Women who abuse crystal methamphetamine may not seek proper prenatal care or follow healthy nutrition habits in lieu of meth addiction. Additionally, meth use can raise blood pressure; a problem during pregnancy as blood flow becomes restricted to the fetus. This can result in a condition called small-for-gestational-age, or SGA.

The March of Dimes offers that babies born to mothers who use meth during pregnancy are three times more likely to grow poorly before birth. The result is low infant birth weight under 5.5 pounds and small head circumference, which puts baby at risk for immediate health complications, such as infections and death, as well as mental development problems.
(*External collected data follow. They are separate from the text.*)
-- ==== Sys2Proof/Machine/Ops.lean ====
section
/-! DEFINITION. The operations every meaning is built from: memory reads and writes, register
writes, the commit of `PC`, raising an error. -/

namespace Sys2Proof.Machine

/-! ## Memory -/

/-- The addresses of a memory rise strictly from `lo` on and stay below 65536, and no cell holds
what an unlisted address reads as. -/
def Memory.wfFrom (lo : Nat) : Memory → Bool
  | [] => true
  | (a, v) :: rest =>
    decide (lo ≤ a) && decide (a < 65536) && decide (v ≠ Config.unlistedByte) &&
      Memory.wfFrom (a + 1) rest

/-- The canonical form of a memory: equal contents are equal lists. -/
def Memory.wf (m : Memory) : Bool := Memory.wfFrom 0 m

/-- The byte at key `k`. The search ends at the first larger key, so that a list out of order
still reads as one memory (log 25). -/
def Memory.readKey (k : Nat) : Memory → Byte
  | [] => Config.unlistedByte
  | (a, v) :: rest =>
    if k < a then Config.unlistedByte else if k = a then v else Memory.readKey k rest

/-- A cell for key `k` holding `v`, in front of cells with larger keys: no cell at all when `v` is
what an unlisted address reads as. -/
def Memory.consCell (k : Nat) (v : Byte) (rest : Memory) : Memory :=
  if v = Config.unlistedByte then rest else (k, v) :: rest

/-- The memory with `v` at key `k`. -/
def Memory.writeKey (k : Nat) (v : Byte) : Memory → Memory
  | [] => Memory.consCell k v []
  | (a, w) :: rest =>
    if k < a then Memory.consCell k v ((a, w) :: rest)
    else if k = a then Memory.consCell k v (rest.dropWhile fun c => decide (c.1 ≤ k))
    else (a, w) :: Memory.writeKey k v rest

/-- `MemRead(addr, 1)` of the plain memory of `20_memory.md` R52; total, no error (R51). -/
def Memory.read (m : Memory) (addr : Word) : Byte := Memory.readKey addr.toNat m

/-- `MemWrite(addr, 1, v)`; total, no error (`20_memory.md` R51). -/
def Memory.write (m : Memory) (addr : Word) (v : Byte) : Memory :=
  Memory.writeKey addr.toNat v m

/-- The memory whose byte at every address `a < n` is `f a`, and which lists nothing above: how a
launch input `MEM_INIT` (`70_reset_and_hazards.md` R254) becomes plain data. -/
def Memory.ofFn (f : Nat → Byte) (n : Nat) : Memory :=
  match n with
  | 0 => []
  | k + 1 => Memory.writeKey k (f k) (Memory.ofFn f k)

/-- One byte read by the core. -/
def State.read (s : State) (addr : Word) : Byte := s.mem.read addr

/-- One byte written by the core. -/
def State.write (s : State) (addr : Word) (v : Byte) : State :=
  { s with mem := s.mem.write addr v }

/-! ## Registers -/

/-- `A <- v`. -/
def State.setA (s : State) (v : Byte) : State := { s with a := v }

/-- `X <- v`. -/
def State.setX (s : State) (v : Byte) : State := { s with x := v }

/-- `Y <- v`. -/
def State.setY (s : State) (v : Byte) : State := { s with y := v }

/-- `SP <- v`. -/
def State.setSp (s : State) (v : Byte) : State := { s with sp := v }

/-- `PC <- v`. -/
def State.setPc (s : State) (v : Word) : State := { s with pc := v }

/-- `P <- v`, all eight bits. -/
def State.setP (s : State) (v : Byte) : State := { s with p := v }

/-- `halted <- v`. -/
def State.setHalted (s : State) (v : Bool) : State := { s with halted := v }

/-! ## Ends of an instruction -/

/-- The commit phase of an instruction that is no branch: `PC <- (PC + len) mod 65536`
(`10_state.md` R28, `44_step_engine_and_halt.md` R206). -/
def commit (len : Nat) (s : State) : Result := .next (s.setPc (s.pc + BitVec.ofNat 16 len))

/-- Taking an exception: the step ends, the error goes to the host, and nothing is saved,
changed or vectored (`60_exceptions.md` R234, R237), so the outcome carries no state. There is no
return from it: the host resumes by its own moves (R239, `HostActions.lean`). -/
def raise (kind : Fault) (_ : State) : Result := .fault kind

end Sys2Proof.Machine
end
Smoking and consuming additional illegal drugs in combination with meth use during pregnancy can increase fetal risk for SGA, as well.

Birth Defects

In-depth studies on the relationship between prenatal methamphetamine use and birth defects are ongoing. However, the American Academy of Pediatrics (AAP) suggests in a 2006 study; ‘The Infant Development, Environment, and Lifestyle Study: Effects of Prenatal Methamphetamine Exposure, Polydrug Exposure, and Poverty on Intrauterine Growth,’ that babies born to mothers who used methamphetamine present a higher risk for birth defects, such as cleft lip and heart defects. Prenatal meth use can cause fetal brain hemorrhage and stroke, as well as defective development of the abdomen and intestines, as well.


A baby born before thirty-seven weeks gestation is considered premature. Women who use meth during pregnancy face the possibility of premature birth due to meth-induced high blood pressure, and placental problems caused by meth use. Babies born to mothers who used meth have smaller birth weight. When combined with prematurity, this can increase the risk for small size and underdevelopment. Prematurity places baby at risk for infection, lung and breathing problems and death.